Por fim, o perfil 1, ao apresentar características semelhantes às apresentadas
por Fioravanti e Ladeira (2019) e também ao perfil 5, indica um novo e também o
último evento deposicional de materiais argilosos provenientes da encosta, na
área. Sendo assim, atualmente o local está passando por um período de relativa
estabilidade em que predominam os processos pedogenéticos.
Mapa de localização da área de estudos e contexto fisiográfico.
Características morfológicas e texturais da seção vertical
Características dos horizontes A e Bi (A); transição dos horizontes 2C/3C (B); transição dos horizontes 4Cg/5Bt (C) e transição 7Cg1/7Cg2 (D).
Considerações Finais
A análise dos depósitos revela uma interação dinâmica entre os processos
geomorfológicos e pedogenéticos, evidenciando eventos sucessivos ao longo do
tempo. Esses depósitos são compostos por pelo menos duas fontes de materiais
distintos: um de natureza argilosa proveniente da encosta, relacionado aos
materiais derivados do basalto, e outro de natureza mais arenosa, possivelmente de
origem fluvial. Essas diferentes origens dos materiais podem ser observadas ao
longo da seção, apresentando-se intercaladas entre si. Essa complexidade na origem
dos materiais encontrados no sítio arqueológico indica uma dinâmica geomorfológica
intricada no vale, com contribuições tanto de processos aluviais quanto coluviais.
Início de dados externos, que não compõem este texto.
/-- DESCRIPTOR_ACTIVE (R321). -/
def execDescriptorActive (c : Nat) (s : State) : Host.Outcome State Fault Refusal :=
  .next (s.live (isChan c) (descriptorActive c)).settle

/-- TRANSLATION_ANSWER (R318). -/
def execTranslationAnswer (c : Nat) (dst : Bool) (page : Option (BitVec 52)) (s : State) : Host.Outcome State Fault Refusal :=
  .next (s.live (isChan c) (translationAnswer c dst page)).settle

/-- PARAM_BLOCK_RETURN (R322). -/
def execParamBlockReturn (c : Nat) (s : State) : Host.Outcome State Fault Refusal :=
  .next (s.live (isChan c) (paramBlockReturn c)).settle

/-- HOST_READ_COMPLETION (R325). -/
def execHostReadCompletion (c : Nat) (lines : List Line) (ideOk : Bool) (s : State) : Host.Outcome State Fault Refusal :=
  .next (s.live (isChan c) (hostReadCompletion c lines ideOk)).settle

/-- DESCRIPTOR_FINISH (R332). -/
def execDescriptorFinish (c : Nat) (s : State) : Host.Outcome State Fault Refusal :=
  .next (s.live (isChan c) (descriptorFinish c)).settle

/-- RECORD_UNDELIVERABLE (R334). -/
def execRecordUndeliverable (c : Nat) (s : State) : Host.Outcome State Fault Refusal :=
  .next (s.live (isChan c) (recordUndeliverable c)).settle

/-- DESTROY_COMPLETE (R339). -/
def execDestroyComplete (c : Nat) (s : State) : Host.Outcome State Fault Refusal :=
  .next (s.live (isChan c) (destroyComplete c)).settle

/-! ### The host side (13) -/

/-- HOST_TLP_RECEIVE (R346). -/
def execHostTlpReceive (x : Tlp) (s : State) : Host.Outcome State Fault Refusal :=
  .next (s.hostIn true (hostTlpReceive x)).settle

/-- BAR2_ACCESS (R344). -/
def execBar2Access (x : Bar2) (s : State) : Host.Outcome State Fault Refusal :=
  .next (s.hostIn (isPart x.part) (bar2Access x)).settle

/-- IDE_KM_QUERY (R345). -/
def execIdeKmQuery (fn : Nat) (session : Nat) (stream : Nat) (s : State) : Host.Outcome State Fault Refusal :=
  .next (s.hostIn (isDoe fn) (ideKmQuery fn session stream))

/-- IDE_KM_KEY_PROG (R345). -/
def execIdeKmKeyProg (fn : Nat) (session : Nat) (stream : Nat) (kset : Nat) (sub : Nat) (dir : Nat) (key : BitVec 256) (s : State) : Host.Outcome State Fault Refusal :=
  .next (s.hostIn (isDoe fn) (ideKmKeyProg fn session stream kset sub dir key)).settle

/-- IDE_KM_K_SET_GO (R345). -/
def execIdeKmKSetGo (fn : Nat) (session : Nat) (stream : Nat) (kset : Nat) (sub : Nat) (dir : Nat) (s : State) : Host.Outcome State Fault Refusal :=
  .next (s.hostIn (isDoe fn) (ideKmKSetGo fn session stream kset sub dir)).settle

/-- IDE_KM_K_SET_STOP (R345). -/
def execIdeKmKSetStop (fn : Nat) (session : Nat) (stream : Nat) (kset : Nat) (sub : Nat) (dir : Nat) (s : State) : Host.Outcome State Fault Refusal :=
  .next (s.hostIn (isDoe fn) (ideKmKSetStop fn session stream kset sub dir)).settle

/-- SPDM_MESSAGE (R348). -/
def execSpdmMessage (fn : Nat) (r : SpdmReq) (s : State) : Host.Outcome State Fault Refusal :=
  .next (s.open_ (isDoe fn) (spdmMessage fn r)).settle

/-- GET_TDISP_VERSION (R350). -/
def execGetTdispVersion (p : Nat) (session : Nat) (s : State) : Host.Outcome State Fault Refusal :=
  .next (s.hostIn (isPart p) (getTdispVersion p session))

/-- GET_TDISP_CAPABILITIES (R350). -/
def execGetTdispCapabilities (p : Nat) (session : Nat) (s : State) : Host.Outcome State Fault Refusal :=
  .next (s.hostIn (isPart p) (getTdispCapabilities p session))

/-- LOCK_INTERFACE_REQUEST (R350). -/
def execLockInterfaceRequest (p : Nat) (session : Nat) (s : State) : Host.Outcome State Fault Refusal :=
  .next (s.hostIn (isPart p) (lockInterfaceRequest p session)).settle

/-- GET_DEVICE_INTERFACE_REPORT (R350). -/
def execGetDeviceInterfaceReport (p : Nat) (session : Nat) (s : State) : Host.Outcome State Fault Refusal :=
  .next (s.hostIn (isPart p) (getDeviceInterfaceReport p session))

/-- GET_DEVICE_INTERFACE_STATE (R350). -/
def execGetDeviceInterfaceState (p : Nat) (session : Nat) (s : State) : Host.Outcome State Fault Refusal :=
  .next (s.hostIn (isPart p) (getDeviceInterfaceState p session))

/-- START_INTERFACE_REQUEST (R350). -/
def execStartInterfaceRequest (p : Nat) (session : Nat) (s : State) : Host.Outcome State Fault Refusal :=
  .next (s.hostIn (isPart p) (startInterfaceRequest p session)).settle

/-- STOP_INTERFACE_REQUEST (R352). -/
def execStopInterfaceRequest (p : Nat) (session : Nat) (s : State) : Host.Outcome State Fault Refusal :=
  .next (s.hostIn (isPart p) (stopInterfaceRequest p session)).settle

/-- CONFIG_WRITE_LOCKED (R351). -/
def execConfigWriteLocked (p : Nat) (s : State) : Host.Outcome State Fault Refusal :=
  .next (s.hostIn (isPart p) (configWriteLocked p)).settle

/-- CTX_OPEN (R353). -/
def execCtxOpen (ap : Aperture) (fn : Nat) (s : State) : Host.Outcome State Fault Refusal :=
  .next (s.given (apOk ap) fun s => s.atReg ap .ctx 0 (ctxOpen ap fn)).settle

/-- CTX_RETIRE (R357). -/
def execCtxRetire (ap : Aperture) (tag : BitVec 16) (s : State) : Host.Outcome State Fault Refusal :=
  .next (s.given (apOk ap) fun s => s.atReg ap .ctx 0 (ctxRetire ap tag)).settle

/-- CTX_RETIRE_COMPLETE (R357). -/
def execCtxRetireComplete (p : Nat) (idx : Nat) (s : State) : Host.Outcome State Fault Refusal :=
  .next (s.live (isPart p && isCtxIndex idx) (ctxRetireComplete p idx)).settle

/-- CTX_LOSS_LO_READ (R355). -/
def execCtxLossLoRead (ap : Aperture) (s : State) : Host.Outcome State Fault Refusal :=
  .next (s.given (apOk ap) fun s => s.atReg ap .ctx 0x24 (ctxLossLoRead ap))

/-- FRONT_END_WAIT (R356). -/
def execFrontEndWait (w : FrontWait) (s : State) : Host.Outcome State Fault Refusal :=
  .next (s.hostIn (isPart w.part) (frontEndWait w)).settle

/-- FRONT_END_WITHDRAW (R356). -/
def execFrontEndWithdraw (q : Nat) (s : State) : Host.Outcome State Fault Refusal :=
  .next (s.hostIn true (frontEndWithdraw q)).settle

/-- PF_D3HOT (R359). -/
def execPfD3hot (fn : Nat) (s : State) : Host.Outcome State Fault Refusal :=
  .next (s.live (isDoe fn) (pfD3hot fn)).settle

/-- PF_D0 (R360). -/
def execPfD0 (fn : Nat) (s : State) : Host.Outcome State Fault Refusal :=
  .next (s.live (isDoe fn) (pfD0 fn)).settle

/-- PF_D3COLD (R359). -/
def execPfD3cold (p : Nat) (s : State) : Host.Outcome State Fault Refusal :=
  .next (s.live (isPart p) (pfD3cold p)).settle

/-- FLR (R361). -/
def execFlr (fn : FlrFn) (s : State) : Host.Outcome State Fault Refusal :=
  .next (s.live (isFlr fn) (flr fn)).settle

/-- FLR_DONE (R361). -/
def execFlrDone (fn : FlrFn) (s : State) : Host.Outcome State Fault Refusal :=
  .next (s.live (isFlr fn) (flrDone fn))

/-- SURPRISE_LINK_DOWN (R363). -/
def execSurpriseLinkDown (s : State) : Host.Outcome State Fault Refusal :=
  .next (s.live true surpriseLinkDown).settle

/-- HOST_LINK_UP (R364). -/
def execHostLinkUp (s : State) : Host.Outcome State Fault Refusal :=
  .next (s.live true hostLinkUp).settle

/-- HST_REMOVE (R365). -/
def execHstRemove (ap : Aperture) (p : Nat) (s : State) : Host.Outcome State Fault Refusal :=
  .next (s.given (apOk ap && isPart p) fun s => s.atReg ap .hst 0 (hstRemove ap p)).settle

/-- REMOVE_COMPLETE (R365). -/
def execRemoveComplete (p : Nat) (s : State) : Host.Outcome State Fault Refusal :=
  .next (s.live (isPart p) (removeComplete p)).settle

/-- HST_DIRTY_ENABLE (R366). -/
def execHstDirtyEnable (ap : Aperture) (s : State) : Host.Outcome State Fault Refusal :=
  .next (s.given (apOk ap) fun s => s.atReg ap .hst 0 (hstDirtyEnable ap)).settle

/-- HST_DIRTY_DISABLE (R366). -/
def execHstDirtyDisable (ap : Aperture) (s : State) : Host.Outcome State Fault Refusal :=
  .next (s.given (apOk ap) fun s => s.atReg ap .hst 0 (hstDirtyDisable ap)).settle

/-- HST_MIG_OFFER (R368). -/
def execHstMigOffer (ap : Aperture) (hostOk : Bool) (s : State) : Host.Outcome State Fault Refusal :=
  .next (s.given (apOk ap) fun s => s.atReg ap .hst 0 (hstMigOffer ap hostOk)).settle

/-- HST_MIG_ACCEPT (R368). -/
def execHstMigAccept (ap : Aperture) (offer : Option MigBlob) (s : State) : Host.Outcome State Fault Refusal :=
  .next (s.given (apOk ap) fun s => s.atReg ap .hst 0 (hstMigAccept ap offer)).settle

/-- HST_MIG_FINISH (R368). -/
def execHstMigFinish (ap : Aperture) (accept : Option MigBlob) (s : State) : Host.Outcome State Fault Refusal :=
  .next (s.given (apOk ap) fun s => s.atReg ap .hst 0 (hstMigFinish ap accept)).settle

/-- MIG_OFFER_EXPIRE (R368). -/
def execMigOfferExpire (p : Nat) (s : State) : Host.Outcome State Fault Refusal :=
  .next (s.live (isPart p) (migOfferExpire p)).settle

/-! ### Keys, the Lamp and life-cycle (14) -/

/-- VLT_ORIGIN (R382). -/
def execVltOrigin (ap : Aperture) (slot : Nat) (hostOk : Bool) (s : State) : Host.Outcome State Fault Refusal :=
  .next (s.given (apOk ap && isSlot slot) fun s => s.atReg ap .vlt 0 (vltOrigin ap slot hostOk)).settle

/-- VLT_RETIRE (R379). -/
def execVltRetire (ap : Aperture) (slot : Nat) (s : State) : Host.Outcome State Fault Refusal :=
  .next (s.given (apOk ap && isSlot slot) fun s => s.atReg ap .vlt 0 (vltRetire ap slot)).settle

/-- VLT_ZEROISE (R379). -/
def execVltZeroise (ap : Aperture) (slot : Nat) (s : State) : Host.Outcome State Fault Refusal :=
  .next (s.given (apOk ap && isSlot slot) fun s => s.atReg ap .vlt 0 (vltZeroise ap slot)).settle

/-- SLOT_DEAD (R379). -/
def execSlotDead (slot : Nat) (s : State) : Host.Outcome State Fault Refusal :=
  .next (s.live (isSlot slot) (slotDead slot)).settle

/-- SLOT_EMPTY (R379). -/
def execSlotEmpty (slot : Nat) (s : State) : Host.Outcome State Fault Refusal :=
  .next (s.live (isSlot slot) (slotEmpty slot)).settle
Atualmente o canal segue retrabalhando os depósitos de encostas que colmatam o
vale e se distribuem por toda área de estudo. O hidromorfismo que avança sobre o
horizonte 7Cg e a posição do talvegue do canal, situado aproximadamente 70 cm
abaixo do evento deposicional mais recente (2C) e 10 cm acima do mais antigo (6C),
evidencia a dinâmica contínua de deposição e erosão que ocorre no vale.
Agradecimentos
O segundo autor agradece a CAPES pela concessão de bolsa de estudos que permitiu a
colaboração nesta pesquisa. O terceiro autor agradece ao CNPq pela Bolsa
Produtividade em Pesquisa (307951/2018-9).